Note that by converting all variables, both abiotic and biotic, to one or more Boolean variables we can, using the Naive Bayes approximation, compare the contributions of any variables to the presence of any given species. Thus, we may, for example, consider if the presence of a given prey species for a predator is associated with a greater score than a given annual temperature range. A high score for a given variable, X _i, indicates that the variable discriminates well between presence and no presence of the target species. However, it does not tell us “why” it has a high score. Such a high score may be consistent with current knowledge; for example, a high score associated with a known prey species of a given predator; or it may be indicative of a potential interaction, for example, a prey species that has not been observed as such. This latter is purely an inference, however, and must be confirmed by a suitable experiment.
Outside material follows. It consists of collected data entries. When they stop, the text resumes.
/-- A fill that waits is ended as R109 says. -/
theorem endEarly_ends (r : Reason) (w : s.WaitOk) (f : (s.fp i).fill = .linkWait ∨ (s.fp i).fill = .precoolWait) :
    s.EndedEarly (endEarly i r s) i r := by
  have n : Runs false s (endEarly i r s) := by simp [Runs.refl]
  have n1 : Runs false s (modFp i (fun f => { f with acquisition := none }) (takeReason i r s)) := by simp [Runs.refl]
  have f1 : (modFp i (fun f => { f with acquisition := none }) (takeReason i r s)).fp i =
      { s.fp i with reason := some r, hostHold := false, acquisition := none } := by simp [takeReason_fp]
  have m1 : (modFp i (fun f => { f with acquisition := none }) (takeReason i r s)).meter i = _ :=
    (modFp_meter _ _ _ _).trans (takeReason_meter r)
  have q1 : (modFp i (fun f => { f with acquisition := none }) (takeReason i r s)).cqr = s.cqr := by simp
  have l1 : (modFp i (fun f => { f with acquisition := none }) (takeReason i r s)).refill = s.refill := by simp
  unfold endEarly at *
  generalize modFp i (fun f => { f with acquisition := none }) (takeReason i r s) = s1 at *
  obtain ⟨k, o⟩ := withdrawAdmission_spares (n1.wait w) (i := i) (by
    intro b; rw [f1]; rcases f with f | f <;> simp [Fps.waitsFor, f])
  have r2 : Runs false s1 (withdrawAdmission i s1) := k.runs
  generalize withdrawAdmission i s1 = s2 at *
  have f3 : (handOver i r false (endLink i s2)).fp i = _ :=
    (handOver_fp _ _ _).trans ((modLink_fp _ _ _ _).trans ((k.fp i rfl).trans f1))
  have l3 : ((handOver i r false (endLink i s2)).link i).state = .idle := by
    rw [handOver_link, endLink, modLink_link_self]; rfl
  have z : (handOver i r false (endLink i s2)).nozzleCondition i = s.nozzleCondition i :=
    nozzleCondition_of (congrArg Fixed.lines (n1.trans (r2.trans (by simp [Runs.refl]))).fixed)
  have g := finish_fp r (s := handOver i r false (endLink i s2)) (i := i) (by rw [f3])
  rw [z, f3] at g
  refine ⟨by rw [g], by rw [g], by rw [g], by rw [g], by rw [finish_link]; exact l3, ?_, fun x h => ?_, n.fixed, n.banks rfl, ?_⟩
  · rw [finish_pcm, handOver_pcm]; exact o
  · have e : ((endLink i s2).meter i).txn = some (if (s.fp i).mode = .communication then { x with finalSoc := (s.fp i).presentSoc } else x) := by
      rw [endLink, modLink_meter, k.meter i rfl, m1]; simp [h]
    obtain ⟨a, q, h1, h2, h3, h4, h5, h6, h7, h8, h9⟩ := handOver_queue r false _ e
    have c : (endLink i s2).cqr = s.cqr := (k.cqr).trans q1
    have cal : (endLink i s2).site.calendar = s.site.calendar :=
      congrArg (fun f => f.site.calendar) (n1.trans (r2.trans (by simp [Runs.refl] : Runs false s2 (endLink i s2)))).fixed
    refine ⟨by rw [finish_meter]; exact a, q, by rw [finish_cqr, h1, c], by rw [h2, c], h3, h4, ?_, ?_, ?_, by rw [h8, cal], fun m => ?_⟩
    · rw [h5]; split <;> rfl
    · rw [h6]; split <;> rfl
    · rw [h7]; split <;> rfl
    · rw [h9, if_pos m]
  · rw [finish_refill, handOver_refill]; exact k.refill.trans l1

end Sys2Proof.Machine
end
Another advantage of the Naïve Bayes approximation is that it allows for a simple evaluation of the impact of variable aggregation. For instance, it is possible to determine the relative contribution as niche variables of bats versus rodents, or biotic versus abiotic variables as a whole. The overall contribution of a group of variables depends on both the predictability inherent in each factor and the number of factors in the group. The platform uses fivefold cross‐validation to generate model evaluation metrics. We use recall/sensitivity2 as the principle performance measure.
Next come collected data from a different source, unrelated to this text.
/-- Settles O11: the three refusals and the removal are the four answers of the queue's owner. -/
theorem removeCompletionTakesOnlyTheHead : Obligations.RemoveCompletionTakesOnlyTheHead := by
  intro s n
  refine ⟨fun hn => ?zero, fun hn hq => ?empty, fun r rest hn hq hr => ?other, fun r rest hn hq hr => ?head⟩
  case zero => exact refuses_of exec_removeCompletion (hn ▸ removeCompletion_zero)
  case empty => exact refuses_of exec_removeCompletion (removeCompletion_empty hn hq)
  case other => exact refuses_of exec_removeCompletion (removeCompletion_other hn hq hr)
  case head =>
    refine ⟨_, answers_of exec_removeCompletion (removeCompletion_head hn hq hr), rfl, ?_⟩
    simp only [queueNotEmpty_ceases_iff, modCqr_cqr, mark_queue, mark_slots, mark_nextNumber, mark_totals, mark_fault,
      mark_lost, dropHead_queue, dropHead_slots, dropHead_nextNumber, dropHead_totals, dropHead_fault, dropHead_lost,
      true_and]
    exact ⟨mark_dropHead_writing, mark_dropHead_idle⟩

end Sys2Proof.Machine
end

section
/-!
PROOFS. The step and the requests (12.1, 12.2): which owner takes a request, that a refusal is the owner's state unchanged, and
the statements O1, O4 and O10.
-/
namespace Sys2Proof.Machine

variable {s t : State} {c : Instr} {own : State → State × Answer}

/-- The owner of a request off the link (R202); the field side's events have none. -/
def ownerOf : Instr → Option (State → State × Answer)
  | .readStatus => some ownReadStatus
  | .readFp fp => some (readUnit 4 fp fpReply)
  | .readBanks => some (readAll banksReply)
  | .readCompressor k => some (readUnit 2 k compressorReply)
  | .readPrecool => some (readAll precoolReply)
  | .readChannel ch => some (readUnit 48 ch fun s i => channelBytes (s.chan i))
  | .readCompletion => some (readAll fun s => completionReply s.cqr)
  | .removeCompletion n => some (ownRemoveCompletion n)
  | .readTotals => some (readAll fun s => totalsReply s.cqr)
  | .loadSite f => some (ownLoadSite f)
  | .loadDensityRow row entries => some (ownLoadDensityRow row entries)
  | .loadRampEntry f => some (ownLoadRampEntry f)
  | .loadPrecool f => some (ownLoadPrecool f)
  | .loadBank b f => some (ownLoadBank b f)
  | .loadCompressor k f => some (ownLoadCompressor k f)
  | .loadFp fp f => some (ownLoadFp fp f)
  | .loadChannel ch f => some (ownLoadChannel ch f)
  | .loadInput line f => some (ownLoadInput line f)
  | .loadValveMap pairs => some (ownLoadValveMap pairs)
  | .loadEventOutput line condition index polarity => some (ownLoadEventOutput line condition index polarity)
  | .setPrice pc price time => some (ownSetPrice pc price time)
  | .setTime value => some (ownSetTime value)
  | .commission => some ownCommission
  | .decommission => some ownDecommission
  | .openForecourt => some (ownForecourt true)
  | .closeForecourt => some (ownForecourt false)
  | .enterMaint => some ownEnterMaint
  | .leaveMaint => some ownLeaveMaint
  | .shutdownCommand => some ownShutdown
  | .resume => some ownResume
  | .softReset => some ownSoftReset
  | .authorize fp kind value presence soc => some (ownAuthorize fp kind value presence soc)
  | .cancelAuth fp => some (ownCancelAuth fp)
  | .fpStart fp => some (fpCommand fp ownFpStart)
  | .fpStop fp => some (fpCommand fp ownFpStop)
  | .fpHold fp => some (fpCommand fp ownFpHold)
  | .fpReleaseHold fp => some (fpCommand fp ownFpReleaseHold)
  | .fpClearFault fp => some (fpCommand fp ownFpClearFault)
  | .fpReset fp => some (fpCommand fp ownFpReset)
  | .bankClearFault b => some (ownBankClearFault b)
  | .compressorEnable k => some (compCommand k ownCompressorEnable)
  | .compressorDisable k => some (compCommand k ownCompressorDisable)
  | .compressorClearTrip k => some (compCommand k ownCompressorClearTrip)
  | .chillerEnable => some ownChillerEnable
  | .chillerDisable => some ownChillerDisable
  | .chillerClearTrip => some ownChillerClearTrip
  | .valveMode line mode => some (ownValveMode line mode)
  | .clearCreep fp => some (ownClearCreep fp)
  | _ => none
Often the Naïve Bayes approximation is itself naively criticized due to its independence assumption. However, it remains as one of the most universally used (across multiple problem areas) machine learning algorithms. Despite its simplicity and its apparently strong assumption of independence between variables, it has proved to be a very robust classifier, even in problems, such as text analysis, where it is known that there are strong correlations between features. Indeed, the NBA can be very competitive with respect to many other seemingly more advanced techniques in terms of performance, say, considering the area under the ROC curve (Zhang & Su, 2008). There have been several papers explaining why it works so well, and this has been analyzed in detail recently, where it was shown that it is inevitable that the signed deviations from independence can largely cancel out between different feature combinations thus leading to the robust performance of the algorithm as being an emergent property (Stephens, Huerta, et al., 2017).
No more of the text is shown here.